PROBLEM TO WORK ON>
Lines holding the string "whose" in the listing below are to be copied.
###
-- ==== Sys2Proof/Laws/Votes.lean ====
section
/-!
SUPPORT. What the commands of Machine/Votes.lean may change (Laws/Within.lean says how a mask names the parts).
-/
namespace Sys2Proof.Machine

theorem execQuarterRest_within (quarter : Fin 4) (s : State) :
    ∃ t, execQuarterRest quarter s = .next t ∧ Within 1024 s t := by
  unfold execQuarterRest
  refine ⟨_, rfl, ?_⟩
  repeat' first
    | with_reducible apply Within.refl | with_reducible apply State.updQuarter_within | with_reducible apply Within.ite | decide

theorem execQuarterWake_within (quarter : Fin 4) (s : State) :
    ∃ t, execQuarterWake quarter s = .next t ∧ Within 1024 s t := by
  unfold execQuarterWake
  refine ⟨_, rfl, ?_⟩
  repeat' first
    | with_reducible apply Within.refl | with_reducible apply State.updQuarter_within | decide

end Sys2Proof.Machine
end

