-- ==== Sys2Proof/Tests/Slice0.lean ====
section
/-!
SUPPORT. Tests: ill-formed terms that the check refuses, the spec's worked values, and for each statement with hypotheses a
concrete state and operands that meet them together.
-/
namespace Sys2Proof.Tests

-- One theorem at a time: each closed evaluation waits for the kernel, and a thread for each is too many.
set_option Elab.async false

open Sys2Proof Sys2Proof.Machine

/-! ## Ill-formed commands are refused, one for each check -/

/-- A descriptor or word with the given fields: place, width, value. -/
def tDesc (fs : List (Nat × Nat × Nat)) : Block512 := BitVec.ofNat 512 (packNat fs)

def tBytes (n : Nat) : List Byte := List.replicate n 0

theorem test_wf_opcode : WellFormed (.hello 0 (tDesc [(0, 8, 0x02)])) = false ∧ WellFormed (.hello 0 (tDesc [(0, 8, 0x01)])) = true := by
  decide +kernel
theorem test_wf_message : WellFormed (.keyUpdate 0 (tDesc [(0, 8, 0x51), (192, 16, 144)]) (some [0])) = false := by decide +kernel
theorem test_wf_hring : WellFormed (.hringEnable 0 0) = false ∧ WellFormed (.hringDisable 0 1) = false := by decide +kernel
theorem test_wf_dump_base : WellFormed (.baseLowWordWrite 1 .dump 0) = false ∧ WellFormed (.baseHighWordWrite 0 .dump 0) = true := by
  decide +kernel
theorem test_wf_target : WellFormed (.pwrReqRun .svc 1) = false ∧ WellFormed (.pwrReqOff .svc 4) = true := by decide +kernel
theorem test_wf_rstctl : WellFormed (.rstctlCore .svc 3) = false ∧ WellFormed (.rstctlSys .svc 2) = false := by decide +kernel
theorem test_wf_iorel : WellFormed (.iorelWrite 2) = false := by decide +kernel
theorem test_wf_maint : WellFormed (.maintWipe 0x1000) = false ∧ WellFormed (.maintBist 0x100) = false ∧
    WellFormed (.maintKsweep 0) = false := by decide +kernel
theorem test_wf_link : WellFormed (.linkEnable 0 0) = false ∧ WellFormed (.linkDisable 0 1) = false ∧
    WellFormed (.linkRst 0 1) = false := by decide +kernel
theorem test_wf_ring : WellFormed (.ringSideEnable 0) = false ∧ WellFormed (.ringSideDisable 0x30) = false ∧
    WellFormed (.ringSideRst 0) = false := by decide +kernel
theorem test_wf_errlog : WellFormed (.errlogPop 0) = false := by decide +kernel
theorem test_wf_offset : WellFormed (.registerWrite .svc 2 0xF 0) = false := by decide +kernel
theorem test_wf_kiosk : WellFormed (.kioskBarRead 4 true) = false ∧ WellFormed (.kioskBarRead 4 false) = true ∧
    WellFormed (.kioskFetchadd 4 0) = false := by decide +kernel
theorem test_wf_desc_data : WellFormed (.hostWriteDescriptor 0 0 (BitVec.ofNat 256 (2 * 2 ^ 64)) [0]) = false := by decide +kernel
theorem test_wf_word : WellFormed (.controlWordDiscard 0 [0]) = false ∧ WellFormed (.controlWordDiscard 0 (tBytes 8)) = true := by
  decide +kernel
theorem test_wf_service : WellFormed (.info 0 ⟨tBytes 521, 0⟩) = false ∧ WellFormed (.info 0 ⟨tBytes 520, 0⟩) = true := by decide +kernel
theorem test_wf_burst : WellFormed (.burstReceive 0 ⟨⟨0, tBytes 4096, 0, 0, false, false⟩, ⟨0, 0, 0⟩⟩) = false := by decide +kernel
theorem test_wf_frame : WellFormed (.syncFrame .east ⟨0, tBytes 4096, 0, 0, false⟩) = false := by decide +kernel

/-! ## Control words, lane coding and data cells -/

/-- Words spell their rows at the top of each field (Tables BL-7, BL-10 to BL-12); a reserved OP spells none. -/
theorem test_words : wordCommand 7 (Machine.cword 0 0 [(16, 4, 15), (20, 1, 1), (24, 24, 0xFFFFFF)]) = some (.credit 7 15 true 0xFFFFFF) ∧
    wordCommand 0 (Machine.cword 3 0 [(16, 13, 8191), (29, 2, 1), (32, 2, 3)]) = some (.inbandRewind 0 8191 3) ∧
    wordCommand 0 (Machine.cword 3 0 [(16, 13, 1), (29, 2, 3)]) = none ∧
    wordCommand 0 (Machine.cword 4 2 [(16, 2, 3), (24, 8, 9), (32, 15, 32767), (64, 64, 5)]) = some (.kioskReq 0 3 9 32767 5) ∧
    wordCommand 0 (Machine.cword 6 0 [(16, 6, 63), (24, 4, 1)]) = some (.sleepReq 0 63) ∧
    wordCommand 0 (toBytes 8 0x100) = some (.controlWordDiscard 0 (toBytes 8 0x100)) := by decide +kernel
###
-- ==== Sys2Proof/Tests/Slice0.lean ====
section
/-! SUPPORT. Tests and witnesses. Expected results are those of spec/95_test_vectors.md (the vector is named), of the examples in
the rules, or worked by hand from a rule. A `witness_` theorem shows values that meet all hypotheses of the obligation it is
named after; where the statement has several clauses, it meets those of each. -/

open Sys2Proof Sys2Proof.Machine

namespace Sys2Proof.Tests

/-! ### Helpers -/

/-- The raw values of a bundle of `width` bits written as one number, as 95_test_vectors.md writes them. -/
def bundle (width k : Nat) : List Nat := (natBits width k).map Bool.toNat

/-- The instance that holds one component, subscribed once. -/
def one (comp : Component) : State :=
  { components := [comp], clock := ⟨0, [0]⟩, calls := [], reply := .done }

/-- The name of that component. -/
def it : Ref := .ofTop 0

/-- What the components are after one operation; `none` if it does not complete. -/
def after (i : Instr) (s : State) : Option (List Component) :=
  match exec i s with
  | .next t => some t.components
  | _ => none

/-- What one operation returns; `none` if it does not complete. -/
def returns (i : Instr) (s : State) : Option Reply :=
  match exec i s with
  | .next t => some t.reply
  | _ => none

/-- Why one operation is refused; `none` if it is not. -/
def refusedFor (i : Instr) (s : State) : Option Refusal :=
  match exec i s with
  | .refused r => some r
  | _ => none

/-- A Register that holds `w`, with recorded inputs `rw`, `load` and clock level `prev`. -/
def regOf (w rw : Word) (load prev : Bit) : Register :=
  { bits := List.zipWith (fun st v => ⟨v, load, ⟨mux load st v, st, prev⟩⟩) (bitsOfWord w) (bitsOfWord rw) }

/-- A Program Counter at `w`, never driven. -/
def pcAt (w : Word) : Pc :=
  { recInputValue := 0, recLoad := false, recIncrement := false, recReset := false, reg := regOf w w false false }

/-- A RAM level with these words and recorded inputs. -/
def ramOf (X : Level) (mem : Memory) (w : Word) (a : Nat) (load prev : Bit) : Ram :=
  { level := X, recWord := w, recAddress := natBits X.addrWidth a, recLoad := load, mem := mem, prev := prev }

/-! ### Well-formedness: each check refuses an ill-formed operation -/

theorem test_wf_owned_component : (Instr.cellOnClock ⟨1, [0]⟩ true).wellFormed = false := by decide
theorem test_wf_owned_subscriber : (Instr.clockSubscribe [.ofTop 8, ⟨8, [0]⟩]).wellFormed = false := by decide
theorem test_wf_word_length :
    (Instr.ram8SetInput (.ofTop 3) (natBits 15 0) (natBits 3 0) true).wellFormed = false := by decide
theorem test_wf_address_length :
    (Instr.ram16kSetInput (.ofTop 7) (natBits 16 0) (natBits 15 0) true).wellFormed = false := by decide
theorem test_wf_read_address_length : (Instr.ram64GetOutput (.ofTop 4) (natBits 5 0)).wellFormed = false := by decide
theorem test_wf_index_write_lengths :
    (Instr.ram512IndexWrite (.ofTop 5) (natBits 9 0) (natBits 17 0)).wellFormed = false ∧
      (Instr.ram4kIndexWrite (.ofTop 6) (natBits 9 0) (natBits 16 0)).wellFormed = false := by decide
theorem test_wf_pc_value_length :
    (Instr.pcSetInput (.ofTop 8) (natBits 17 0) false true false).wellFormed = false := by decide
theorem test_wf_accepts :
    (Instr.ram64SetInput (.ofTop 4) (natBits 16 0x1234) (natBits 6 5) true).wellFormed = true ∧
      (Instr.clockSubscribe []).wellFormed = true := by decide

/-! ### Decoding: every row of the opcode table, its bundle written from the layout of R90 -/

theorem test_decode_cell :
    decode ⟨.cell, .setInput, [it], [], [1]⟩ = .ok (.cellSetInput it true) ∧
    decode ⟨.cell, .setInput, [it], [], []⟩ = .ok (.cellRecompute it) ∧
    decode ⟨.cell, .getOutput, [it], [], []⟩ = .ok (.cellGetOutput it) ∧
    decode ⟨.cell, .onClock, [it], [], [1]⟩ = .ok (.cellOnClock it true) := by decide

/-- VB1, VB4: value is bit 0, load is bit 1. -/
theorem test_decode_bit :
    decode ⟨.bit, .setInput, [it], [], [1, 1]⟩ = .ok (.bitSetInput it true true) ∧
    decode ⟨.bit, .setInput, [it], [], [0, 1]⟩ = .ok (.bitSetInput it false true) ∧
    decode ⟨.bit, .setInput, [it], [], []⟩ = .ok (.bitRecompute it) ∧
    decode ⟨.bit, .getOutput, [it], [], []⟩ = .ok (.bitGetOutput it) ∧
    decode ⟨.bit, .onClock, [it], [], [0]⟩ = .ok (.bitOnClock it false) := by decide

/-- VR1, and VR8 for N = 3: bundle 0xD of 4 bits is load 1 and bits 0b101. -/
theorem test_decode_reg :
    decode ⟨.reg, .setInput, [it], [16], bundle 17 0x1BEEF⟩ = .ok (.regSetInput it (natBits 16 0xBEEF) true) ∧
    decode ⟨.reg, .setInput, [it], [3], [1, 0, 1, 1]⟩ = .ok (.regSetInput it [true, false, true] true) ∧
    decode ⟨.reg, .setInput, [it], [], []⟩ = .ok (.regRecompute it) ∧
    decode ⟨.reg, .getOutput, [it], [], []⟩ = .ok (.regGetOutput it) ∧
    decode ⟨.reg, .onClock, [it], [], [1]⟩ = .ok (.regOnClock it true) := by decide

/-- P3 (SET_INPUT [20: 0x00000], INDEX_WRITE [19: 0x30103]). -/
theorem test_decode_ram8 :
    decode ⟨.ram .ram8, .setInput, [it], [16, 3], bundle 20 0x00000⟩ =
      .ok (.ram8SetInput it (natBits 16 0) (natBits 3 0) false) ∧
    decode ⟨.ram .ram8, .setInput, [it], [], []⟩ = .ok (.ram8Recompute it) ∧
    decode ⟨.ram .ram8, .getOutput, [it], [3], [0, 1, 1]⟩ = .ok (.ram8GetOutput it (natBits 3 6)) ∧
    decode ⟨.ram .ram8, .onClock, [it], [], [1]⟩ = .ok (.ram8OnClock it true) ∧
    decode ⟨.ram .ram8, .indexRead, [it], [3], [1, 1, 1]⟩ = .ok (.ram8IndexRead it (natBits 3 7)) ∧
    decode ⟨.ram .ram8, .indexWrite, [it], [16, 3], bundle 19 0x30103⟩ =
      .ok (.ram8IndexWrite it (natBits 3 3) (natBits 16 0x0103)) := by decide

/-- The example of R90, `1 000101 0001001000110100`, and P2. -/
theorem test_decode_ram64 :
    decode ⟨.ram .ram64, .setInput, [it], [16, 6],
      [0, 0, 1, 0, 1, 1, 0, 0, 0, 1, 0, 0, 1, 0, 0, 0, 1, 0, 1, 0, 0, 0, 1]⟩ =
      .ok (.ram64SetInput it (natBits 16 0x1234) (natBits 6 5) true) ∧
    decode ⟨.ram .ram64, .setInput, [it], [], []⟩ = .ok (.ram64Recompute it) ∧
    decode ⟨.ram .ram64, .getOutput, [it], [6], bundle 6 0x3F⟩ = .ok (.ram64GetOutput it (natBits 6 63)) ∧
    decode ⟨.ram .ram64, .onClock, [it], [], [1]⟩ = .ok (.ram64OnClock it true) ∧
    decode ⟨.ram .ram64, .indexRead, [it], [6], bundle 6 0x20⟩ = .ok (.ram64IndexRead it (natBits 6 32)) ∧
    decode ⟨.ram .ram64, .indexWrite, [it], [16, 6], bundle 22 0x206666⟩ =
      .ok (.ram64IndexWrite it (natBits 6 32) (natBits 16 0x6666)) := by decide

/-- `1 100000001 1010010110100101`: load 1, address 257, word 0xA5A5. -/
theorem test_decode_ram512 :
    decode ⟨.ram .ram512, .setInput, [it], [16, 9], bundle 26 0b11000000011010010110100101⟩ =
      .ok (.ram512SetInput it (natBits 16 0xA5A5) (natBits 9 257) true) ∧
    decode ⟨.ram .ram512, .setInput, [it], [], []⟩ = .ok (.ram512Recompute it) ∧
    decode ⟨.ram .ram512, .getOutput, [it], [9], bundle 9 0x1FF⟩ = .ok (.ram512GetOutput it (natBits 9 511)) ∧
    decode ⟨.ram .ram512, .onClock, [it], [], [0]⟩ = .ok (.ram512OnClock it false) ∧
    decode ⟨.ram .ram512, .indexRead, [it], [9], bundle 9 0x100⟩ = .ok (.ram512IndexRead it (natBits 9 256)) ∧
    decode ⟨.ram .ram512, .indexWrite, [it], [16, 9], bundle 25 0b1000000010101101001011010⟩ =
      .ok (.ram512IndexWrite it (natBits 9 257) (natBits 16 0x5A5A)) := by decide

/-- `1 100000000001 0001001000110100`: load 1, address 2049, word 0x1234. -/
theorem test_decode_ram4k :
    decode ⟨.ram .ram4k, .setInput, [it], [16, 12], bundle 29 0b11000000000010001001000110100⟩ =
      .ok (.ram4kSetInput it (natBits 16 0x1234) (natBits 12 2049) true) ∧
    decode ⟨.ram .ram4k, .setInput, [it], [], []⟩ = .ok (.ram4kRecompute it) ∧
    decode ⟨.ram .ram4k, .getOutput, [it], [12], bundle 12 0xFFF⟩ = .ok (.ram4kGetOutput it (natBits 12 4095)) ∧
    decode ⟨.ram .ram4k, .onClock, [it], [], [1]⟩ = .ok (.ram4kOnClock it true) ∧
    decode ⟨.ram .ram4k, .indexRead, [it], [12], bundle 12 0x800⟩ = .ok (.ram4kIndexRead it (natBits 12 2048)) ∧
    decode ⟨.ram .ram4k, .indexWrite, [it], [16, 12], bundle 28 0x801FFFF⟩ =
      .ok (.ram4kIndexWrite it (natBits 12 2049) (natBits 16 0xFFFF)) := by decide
###
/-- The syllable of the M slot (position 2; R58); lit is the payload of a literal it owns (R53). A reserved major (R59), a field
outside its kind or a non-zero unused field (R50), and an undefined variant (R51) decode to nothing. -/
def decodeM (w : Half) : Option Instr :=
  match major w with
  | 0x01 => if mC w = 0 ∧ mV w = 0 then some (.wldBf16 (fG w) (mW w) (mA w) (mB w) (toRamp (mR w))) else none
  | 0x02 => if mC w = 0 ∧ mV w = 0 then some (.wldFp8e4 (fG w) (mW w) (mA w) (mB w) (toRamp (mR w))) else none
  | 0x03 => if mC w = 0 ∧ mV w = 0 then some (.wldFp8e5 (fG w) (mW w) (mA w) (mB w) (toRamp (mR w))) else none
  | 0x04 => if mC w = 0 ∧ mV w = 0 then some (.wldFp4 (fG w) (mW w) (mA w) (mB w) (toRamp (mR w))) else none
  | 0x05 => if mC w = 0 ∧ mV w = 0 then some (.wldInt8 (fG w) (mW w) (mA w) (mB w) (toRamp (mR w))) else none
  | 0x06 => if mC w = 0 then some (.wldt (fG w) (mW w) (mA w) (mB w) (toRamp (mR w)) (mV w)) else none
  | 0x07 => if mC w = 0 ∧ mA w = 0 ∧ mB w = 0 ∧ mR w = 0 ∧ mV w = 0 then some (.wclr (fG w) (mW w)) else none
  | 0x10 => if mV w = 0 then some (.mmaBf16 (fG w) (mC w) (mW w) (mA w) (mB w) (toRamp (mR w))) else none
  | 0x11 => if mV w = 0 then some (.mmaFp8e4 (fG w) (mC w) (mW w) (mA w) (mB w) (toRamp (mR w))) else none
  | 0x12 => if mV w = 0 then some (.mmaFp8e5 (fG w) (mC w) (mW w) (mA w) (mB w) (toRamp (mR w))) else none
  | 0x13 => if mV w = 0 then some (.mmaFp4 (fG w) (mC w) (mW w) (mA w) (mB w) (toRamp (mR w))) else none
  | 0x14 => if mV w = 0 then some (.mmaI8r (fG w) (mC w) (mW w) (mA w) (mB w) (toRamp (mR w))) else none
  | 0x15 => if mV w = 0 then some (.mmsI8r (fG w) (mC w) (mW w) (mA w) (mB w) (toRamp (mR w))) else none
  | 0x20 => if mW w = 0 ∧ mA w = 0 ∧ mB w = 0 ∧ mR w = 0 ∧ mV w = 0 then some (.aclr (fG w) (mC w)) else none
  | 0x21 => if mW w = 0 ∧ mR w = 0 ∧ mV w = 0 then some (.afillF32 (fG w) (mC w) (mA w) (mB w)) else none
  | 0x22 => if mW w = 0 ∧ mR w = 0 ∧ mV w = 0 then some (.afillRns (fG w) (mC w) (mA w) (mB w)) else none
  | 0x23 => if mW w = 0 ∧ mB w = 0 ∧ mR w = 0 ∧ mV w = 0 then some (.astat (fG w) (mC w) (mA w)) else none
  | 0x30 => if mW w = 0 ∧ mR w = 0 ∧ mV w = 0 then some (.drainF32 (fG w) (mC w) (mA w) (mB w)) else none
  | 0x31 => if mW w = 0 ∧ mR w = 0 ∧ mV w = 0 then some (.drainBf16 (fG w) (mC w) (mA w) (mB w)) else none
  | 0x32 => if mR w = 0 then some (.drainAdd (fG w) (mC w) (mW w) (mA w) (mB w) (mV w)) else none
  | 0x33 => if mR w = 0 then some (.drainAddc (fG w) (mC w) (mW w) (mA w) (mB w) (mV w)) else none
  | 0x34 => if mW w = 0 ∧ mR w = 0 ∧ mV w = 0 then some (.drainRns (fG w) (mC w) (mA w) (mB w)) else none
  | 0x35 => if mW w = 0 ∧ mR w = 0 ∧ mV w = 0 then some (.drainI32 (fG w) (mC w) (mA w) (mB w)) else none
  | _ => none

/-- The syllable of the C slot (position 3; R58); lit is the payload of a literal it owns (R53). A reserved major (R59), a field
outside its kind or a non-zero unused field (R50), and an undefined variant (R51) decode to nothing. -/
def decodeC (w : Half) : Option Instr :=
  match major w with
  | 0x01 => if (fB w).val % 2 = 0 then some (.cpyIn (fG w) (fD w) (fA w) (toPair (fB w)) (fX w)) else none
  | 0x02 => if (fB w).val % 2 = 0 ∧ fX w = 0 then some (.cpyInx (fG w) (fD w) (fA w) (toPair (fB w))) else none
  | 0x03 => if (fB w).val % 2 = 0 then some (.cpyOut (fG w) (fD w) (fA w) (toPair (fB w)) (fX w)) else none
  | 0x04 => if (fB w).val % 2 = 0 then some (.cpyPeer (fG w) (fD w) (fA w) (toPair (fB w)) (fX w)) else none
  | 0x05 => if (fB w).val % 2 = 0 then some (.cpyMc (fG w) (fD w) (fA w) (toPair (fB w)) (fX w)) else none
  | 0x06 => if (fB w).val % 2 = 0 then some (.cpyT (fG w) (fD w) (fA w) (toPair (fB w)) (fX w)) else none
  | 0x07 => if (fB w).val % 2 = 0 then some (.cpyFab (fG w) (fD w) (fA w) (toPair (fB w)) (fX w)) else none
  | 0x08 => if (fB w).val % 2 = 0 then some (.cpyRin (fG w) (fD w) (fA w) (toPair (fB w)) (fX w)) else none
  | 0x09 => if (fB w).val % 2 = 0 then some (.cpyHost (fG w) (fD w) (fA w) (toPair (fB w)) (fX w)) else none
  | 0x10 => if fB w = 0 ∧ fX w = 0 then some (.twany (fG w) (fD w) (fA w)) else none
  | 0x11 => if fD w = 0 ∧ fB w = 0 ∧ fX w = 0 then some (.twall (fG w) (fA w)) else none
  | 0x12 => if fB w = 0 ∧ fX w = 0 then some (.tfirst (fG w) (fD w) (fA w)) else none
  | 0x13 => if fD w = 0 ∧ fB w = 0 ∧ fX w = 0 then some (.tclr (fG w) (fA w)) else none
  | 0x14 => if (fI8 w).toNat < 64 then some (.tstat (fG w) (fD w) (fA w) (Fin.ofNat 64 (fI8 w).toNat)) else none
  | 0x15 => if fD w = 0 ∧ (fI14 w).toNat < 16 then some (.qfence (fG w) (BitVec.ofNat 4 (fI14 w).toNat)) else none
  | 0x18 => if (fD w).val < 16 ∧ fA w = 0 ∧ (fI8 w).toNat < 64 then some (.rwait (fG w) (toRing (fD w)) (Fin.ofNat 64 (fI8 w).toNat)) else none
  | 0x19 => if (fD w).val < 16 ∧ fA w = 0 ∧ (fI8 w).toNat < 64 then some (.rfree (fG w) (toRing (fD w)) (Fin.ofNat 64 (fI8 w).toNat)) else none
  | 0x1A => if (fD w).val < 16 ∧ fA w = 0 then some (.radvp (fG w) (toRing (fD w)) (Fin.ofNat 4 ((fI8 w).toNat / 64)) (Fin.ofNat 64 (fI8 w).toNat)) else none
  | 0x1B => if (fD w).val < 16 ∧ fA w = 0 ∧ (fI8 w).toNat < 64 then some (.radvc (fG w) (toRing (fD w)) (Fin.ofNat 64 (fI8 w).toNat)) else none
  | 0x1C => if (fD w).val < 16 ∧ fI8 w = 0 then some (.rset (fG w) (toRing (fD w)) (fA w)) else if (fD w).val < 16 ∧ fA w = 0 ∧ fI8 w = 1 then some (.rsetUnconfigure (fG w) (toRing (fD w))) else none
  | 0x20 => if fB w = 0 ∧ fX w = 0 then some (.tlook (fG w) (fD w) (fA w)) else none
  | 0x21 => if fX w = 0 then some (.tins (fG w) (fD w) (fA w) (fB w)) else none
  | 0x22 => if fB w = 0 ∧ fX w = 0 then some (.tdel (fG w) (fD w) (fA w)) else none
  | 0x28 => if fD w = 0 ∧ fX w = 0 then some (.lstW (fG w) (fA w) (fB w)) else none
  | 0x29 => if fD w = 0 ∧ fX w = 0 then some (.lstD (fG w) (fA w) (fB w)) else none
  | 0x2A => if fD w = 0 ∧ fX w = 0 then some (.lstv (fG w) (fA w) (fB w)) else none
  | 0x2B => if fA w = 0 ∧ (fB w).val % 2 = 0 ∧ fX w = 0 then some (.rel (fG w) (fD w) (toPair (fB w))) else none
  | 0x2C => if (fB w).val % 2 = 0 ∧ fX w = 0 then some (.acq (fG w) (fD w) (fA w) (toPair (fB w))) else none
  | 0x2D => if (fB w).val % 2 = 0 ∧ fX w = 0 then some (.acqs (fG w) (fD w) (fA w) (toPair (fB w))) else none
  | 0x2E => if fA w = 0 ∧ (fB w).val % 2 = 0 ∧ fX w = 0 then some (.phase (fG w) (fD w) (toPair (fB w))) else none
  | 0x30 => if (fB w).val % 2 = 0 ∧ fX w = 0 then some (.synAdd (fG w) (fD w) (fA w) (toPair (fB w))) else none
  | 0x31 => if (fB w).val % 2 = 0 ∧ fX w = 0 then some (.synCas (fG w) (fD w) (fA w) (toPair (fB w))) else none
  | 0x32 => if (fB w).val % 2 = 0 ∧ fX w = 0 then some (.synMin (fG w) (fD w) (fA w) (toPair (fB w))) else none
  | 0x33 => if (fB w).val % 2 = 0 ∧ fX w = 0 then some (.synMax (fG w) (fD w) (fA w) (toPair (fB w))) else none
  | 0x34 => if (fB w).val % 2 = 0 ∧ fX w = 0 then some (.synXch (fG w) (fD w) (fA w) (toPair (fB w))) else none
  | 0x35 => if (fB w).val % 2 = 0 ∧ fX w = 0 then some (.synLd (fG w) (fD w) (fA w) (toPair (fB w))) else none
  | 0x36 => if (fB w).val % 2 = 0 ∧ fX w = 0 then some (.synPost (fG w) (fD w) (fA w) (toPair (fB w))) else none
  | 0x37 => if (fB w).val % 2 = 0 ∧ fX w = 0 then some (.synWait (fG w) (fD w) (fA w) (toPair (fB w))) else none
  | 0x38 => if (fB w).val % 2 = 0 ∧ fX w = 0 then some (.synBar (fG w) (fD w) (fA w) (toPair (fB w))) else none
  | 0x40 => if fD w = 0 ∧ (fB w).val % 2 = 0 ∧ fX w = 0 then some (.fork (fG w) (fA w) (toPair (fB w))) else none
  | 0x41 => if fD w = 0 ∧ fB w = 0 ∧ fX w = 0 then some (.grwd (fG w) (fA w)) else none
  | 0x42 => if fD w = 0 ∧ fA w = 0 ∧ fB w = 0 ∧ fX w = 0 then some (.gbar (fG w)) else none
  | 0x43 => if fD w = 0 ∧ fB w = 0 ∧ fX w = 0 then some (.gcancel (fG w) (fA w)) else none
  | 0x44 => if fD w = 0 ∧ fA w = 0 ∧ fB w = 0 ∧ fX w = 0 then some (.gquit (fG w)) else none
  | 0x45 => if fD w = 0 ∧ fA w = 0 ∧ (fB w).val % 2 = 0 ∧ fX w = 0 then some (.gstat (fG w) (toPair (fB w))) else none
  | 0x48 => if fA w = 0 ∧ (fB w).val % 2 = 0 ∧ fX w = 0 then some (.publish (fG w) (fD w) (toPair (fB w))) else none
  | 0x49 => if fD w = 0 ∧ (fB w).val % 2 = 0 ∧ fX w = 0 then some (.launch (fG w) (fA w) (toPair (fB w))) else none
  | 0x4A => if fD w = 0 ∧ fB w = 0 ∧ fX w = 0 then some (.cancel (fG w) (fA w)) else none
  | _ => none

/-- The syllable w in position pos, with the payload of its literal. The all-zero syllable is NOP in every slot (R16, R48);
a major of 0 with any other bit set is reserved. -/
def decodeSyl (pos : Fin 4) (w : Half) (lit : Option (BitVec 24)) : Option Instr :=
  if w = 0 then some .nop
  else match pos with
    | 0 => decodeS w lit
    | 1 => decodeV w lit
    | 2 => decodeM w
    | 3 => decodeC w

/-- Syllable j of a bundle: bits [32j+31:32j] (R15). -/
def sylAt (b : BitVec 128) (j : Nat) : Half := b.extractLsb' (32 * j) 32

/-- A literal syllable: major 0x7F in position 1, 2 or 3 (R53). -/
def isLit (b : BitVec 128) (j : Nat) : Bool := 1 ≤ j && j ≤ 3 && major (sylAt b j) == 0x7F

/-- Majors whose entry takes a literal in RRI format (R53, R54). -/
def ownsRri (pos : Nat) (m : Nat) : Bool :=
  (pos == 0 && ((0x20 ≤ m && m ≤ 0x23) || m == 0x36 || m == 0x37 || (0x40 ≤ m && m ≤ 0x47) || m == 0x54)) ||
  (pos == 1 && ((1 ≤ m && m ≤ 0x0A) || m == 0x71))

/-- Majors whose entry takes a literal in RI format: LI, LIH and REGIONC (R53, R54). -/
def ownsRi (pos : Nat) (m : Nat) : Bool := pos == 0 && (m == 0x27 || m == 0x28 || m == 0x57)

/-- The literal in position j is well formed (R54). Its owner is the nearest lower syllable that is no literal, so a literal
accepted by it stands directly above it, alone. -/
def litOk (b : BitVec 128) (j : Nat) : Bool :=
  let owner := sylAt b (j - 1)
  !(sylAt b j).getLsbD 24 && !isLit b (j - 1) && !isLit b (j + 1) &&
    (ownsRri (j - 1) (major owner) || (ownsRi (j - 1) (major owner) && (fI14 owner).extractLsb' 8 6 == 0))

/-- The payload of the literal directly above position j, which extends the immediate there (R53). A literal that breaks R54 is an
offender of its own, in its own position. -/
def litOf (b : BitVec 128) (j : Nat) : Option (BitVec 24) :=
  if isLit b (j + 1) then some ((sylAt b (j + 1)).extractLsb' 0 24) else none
###
WRITTEN ANSWER>
/-- Majors whose entry takes a literal in RRI format (R53, R54). -/
/-- Majors whose entry takes a literal in RI format: LI, LIH and REGIONC (R53, R54). -/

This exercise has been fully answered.